Data for this exercise »

━━━━━━━━

-- ==== Sys2Proof/Machine/Collector.lean ====
section
/-!
DEFINITION. The fault collector of each hub (R405–R426): classes and escalation, reactions, clearing, modes, forces, the
parity scan and the safe state.
-/

namespace Sys2Proof.Machine

/-! ### State of a collector -/

def Collector.source (c : Collector) (n : Nat) : Source := c.sources.get n
def Collector.modSource (c : Collector) (n : Nat) (f : Source → Source) : Collector :=
  { c with sources := c.sources.modify n f }

def State.coll (s : State) (h : Hub) : Collector := (s.hubOf h).coll
def State.modColl (s : State) (h : Hub) (f : Collector → Collector) : State :=
  s.modHubOf h (fun u => { u with coll := f u.coll })

/-- A hub's collector runs: register access is open and the hub's start has not ended under R460. -/
def State.collOn (s : State) (h : Hub) : Bool := s.pow.regOpen && !(s.hubOf h).start.ended

/-- A fatal event is pending. -/
def Collector.fatal (c : Collector) : Bool := c.sources.any 256 (fun x => x.pend && x.cls == 2)

/-- MODE of FC_STATE (R417): 0 NORMAL, 1 START, 2 TEST, 3 RECOVERY, 4 FROZEN, the highest-ranking that holds. -/
def Collector.mode (c : Collector) : Nat :=
  if c.frozen then 4 else if c.recovery || c.fatal then 3 else if c.test then 2 else if c.start then 1 else 0

/-- The hub drives FAULT_N low (R414, R460). -/
def Collector.faultPin (c : Collector) : Bool := c.frozen || c.monFault || c.sources.any 256 (fun x => x.pend && x.pin)

/-- A hub drives FAULT_N low (R414, R441, R500, R501). -/
def State.faultLow (s : State) (h : Hub) : Bool := s.pow.ioUp && (s.coll h).faultPin

/-- FAULT_N follows at both hubs. -/
def faultPins (before s : State) : State :=
  let drive (a : State) (h : Hub) : State :=
    if before.faultLow h = s.faultLow h then a else a.emit (.pin "FAULT_N" h (s.faultLow h))
  drive (drive s .a) .b

/-- A roll-up's region and kind (R405). -/
def rollOf (src : Nat) : Option (Nat × Nat) := if src < 192 then some (src % 64, src / 64) else none

/-- A held cause of a source holds, or its pair still signals an event not yet taken (R406, R408). -/
def State.srcActive (s : State) (src : Nat) : Bool :=
  (match rollOf src with
  | some (r, k) => ((s.gov r).roll k).held != 0
  | none => false) || s.events.any (fun e => e.src == src && !e.polled)
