/-- RAIL_UP (R442, R198): the trip latches clear as VRN_ANA comes up; a warm reset with cause bit 3 follows a brown-out
once the rails are up again. -/
def railUp (rail : Rail) (s : State) : State :=
  if s.pow.railUp rail then s
  else
    let t := s.modPow (Power.setRail rail true)
    let t := match rail with
      | .ana => t.modRegions (fun g => { g with therm := { g.therm with latch := false, comps := 0 } })
      | _ => t
    let t := pinsFollow s t
    if t.pow.brownOut ∧ t.pow.ioUp ∧ t.pow.anaUp ∧ t.pow.coreUp then
      (warmReset 3 t).modPow (fun p => { p with brownOut := false })
    else t

def execRailUp (rail : Rail) (s : State) : Host.Outcome State Fault Refusal := .next (railUp rail s)

/-! ### The arrays -/

/-- Every array is configured, which ends step 9: the owning hub turns them on (R458 step 10). -/
def turnOn (s : State) : State :=
  if s.pow.arraysOn ∨ (List.range 64).any (fun r => !(s.gov r).pmbusDone || (s.gov r).arrayOn) then s
  else
    let one (u : HubSt) : HubSt := if u.start.step = 8 then { u with start := { u.start with step := 9 } } else u
    (List.range 64).foldl (fun (a : State) r => a.hubSend (.pmbus r .operationOn)) { s with hubA := one s.hubA, hubB := one s.hubB }

/-- An array's configuration (R458 step 9, R507): written at a cold start, its phases read at a warm reset (R457);
failed phases and an output format other than ULINEAR16 are faults. -/
def configured (r : Nat) (voutMode : Nat) (bad enables : BitVec 24) (s : State) : State :=
  let t := s.modGov r (fun g => { g with pmbusDone := true, voutMode := voutMode, badMode := decide (voutMode / 32 ≠ 0) })
  let t := if s.pow.cold then t else t.modRegion r (fun g => { g with ph := { g.ph with active := enables } })
  let t := (onesOf 24 bad.toNat).foldl (fun a k => phaseFails r k a) t
  turnOn (if voutMode / 32 ≠ 0 then t.raiseRoll r 1 8 else t)

/-- An array turned on (R458 step 10): VCORE ramps to the committed setpoint. -/
def arrayOn (r : Nat) (s : State) : State :=
  let t := commitSetpoint r (s.modGov r (fun g => { g with arrayOn := true }))
  if (List.range 64).all (fun k => (t.gov k).arrayOn) then t.modPow (fun p => { p with arraysOn := true }) else t

/-- VOUT_MAX of region `r`'s array, as the word that is written (R507). -/
def State.voutMaxWord (s : State) (r mode : Nat) : Nat := toUlinear16 mode (850 + s.cfg (offAct r 2) 16 6)

/-- The transactions that carry out a command at the array of region `r` (R224, R225, R457, R458, R507): a phase's is framed by
PHASE, and by PHASE 0xFF at its end. At a warm reset the configuration and the phases are read. The values of OPERATION and
ON_OFF_CONFIG are PRESUMED, notes/assumptions/73.md. -/
def pmbusTransactions (s : State) (r : Nat) : PmbusOp → List PmbusTx
  | .configure vm _ _ =>
    if s.pow.cold then
      [.write 0x02 0x18, .send 0x03, .read 0x79, .read 0x20] ++
        (if vm / 32 = 0 then [.write 0x24 (s.voutMaxWord r vm)] else [])
    else [.read 0x02, .read 0x79, .read 0x20, .read 0x24] ++
      (List.range 24).flatMap (fun k => [PmbusTx.write 0x04 k, .read 0x01]) ++ [.write 0x04 0xFF]
  | .operationOn => [.write 0x01 0x80]
  | .phaseEnable k => [.write 0x04 k, .write 0x01 0x80, .write 0x04 0xFF]
  | .phaseDisable k => [.write 0x04 k, .write 0x01 0, .write 0x04 0xFF]
  | .swap on off => [.write 0x04 on, .write 0x01 0x80, .write 0x04 off, .write 0x01 0, .write 0x04 0xFF]
  | .clearFaults => [.send 0x03]
  | .statusWord => [.read 0x79]
  | .writeVoutMax mv => [.write 0x24 (toUlinear16 (s.gov r).voutMode mv)]
  | .readVout => [.read 0x8B]
  | .readIout => [.read 0x8C]
  | .readTemperature => [.read 0x8D]

/-- A PMBus command at its master (R506, R507): its transactions; a second failure raises the PMBUS cause. Phase enables,
CLEAR_FAULTS and VOUT_MAX act at the array, which is outside. -/
def pmbusOp (r : Nat) (op : PmbusOp) (failed : Bool) (s : State) : State :=
  let t := s.transactAll r failed (pmbusTransactions s r op)
  if failed then t.raiseRoll r 1 8
  else match op with
  | .configure vm bad en => configured r vm bad en t
  | .operationOn => arrayOn r t
  | .phaseEnable _ | .phaseDisable _ | .swap .. | .clearFaults | .statusWord | .writeVoutMax _ | .readVout | .readIout
  | .readTemperature => t

/-- PMBUS_COMMAND (R21): a hub's message to the corner governor, judged there. -/
def execPmbusCommand (r : RegionId) (hdr : MsgHdr) (op : PmbusOp) (failed : Bool) (s : State) :
    Host.Outcome State Fault Refusal :=
  .next (journaled (govAccept (cornerOf r) 0x70 hdr (pmbusOp r op failed) (fun s => s)) s)

/-- Both hubs' starts, where they take part, have completed step `n`. -/
def reachStep (n : Nat) (s : State) : State :=
  let one (u : HubSt) : HubSt :=
    if 7 ≤ u.start.step ∧ u.start.ended = false then { u with start := { u.start with step := n, done := n == 12 } } else u
  { s with hubA := one s.hubA, hubB := one s.hubB }

/-- Every array has passed its raise test (R458 step 10). -/
def State.raisesPassed (s : State) : Bool :=
  !(List.range 64).any (fun r => let p := (s.region r).sp; p.raising.isSome || p.timedOut || p.vc == 0)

━━━━━━━━

Each line of the records above, from the first through the one containing "def State.modColl (s", is to be retyped exactly; no other line belongs.

-- ==== Sys2Proof/Machine/Collector.lean ====
section
/-!
DEFINITION. The fault collector of each hub (R405–R426): classes and escalation, reactions, clearing, modes, forces, the
parity scan and the safe state.
-/

namespace Sys2Proof.Machine

/-! ### State of a collector -/

def Collector.source (c : Collector) (n : Nat) : Source := c.sources.get n
def Collector.modSource (c : Collector) (n : Nat) (f : Source → Source) : Collector :=
  { c with sources := c.sources.modify n f }

def State.coll (s : State) (h : Hub) : Collector := (s.hubOf h).coll
def State.modColl (s : State) (h : Hub) (f : Collector → Collector) : State :=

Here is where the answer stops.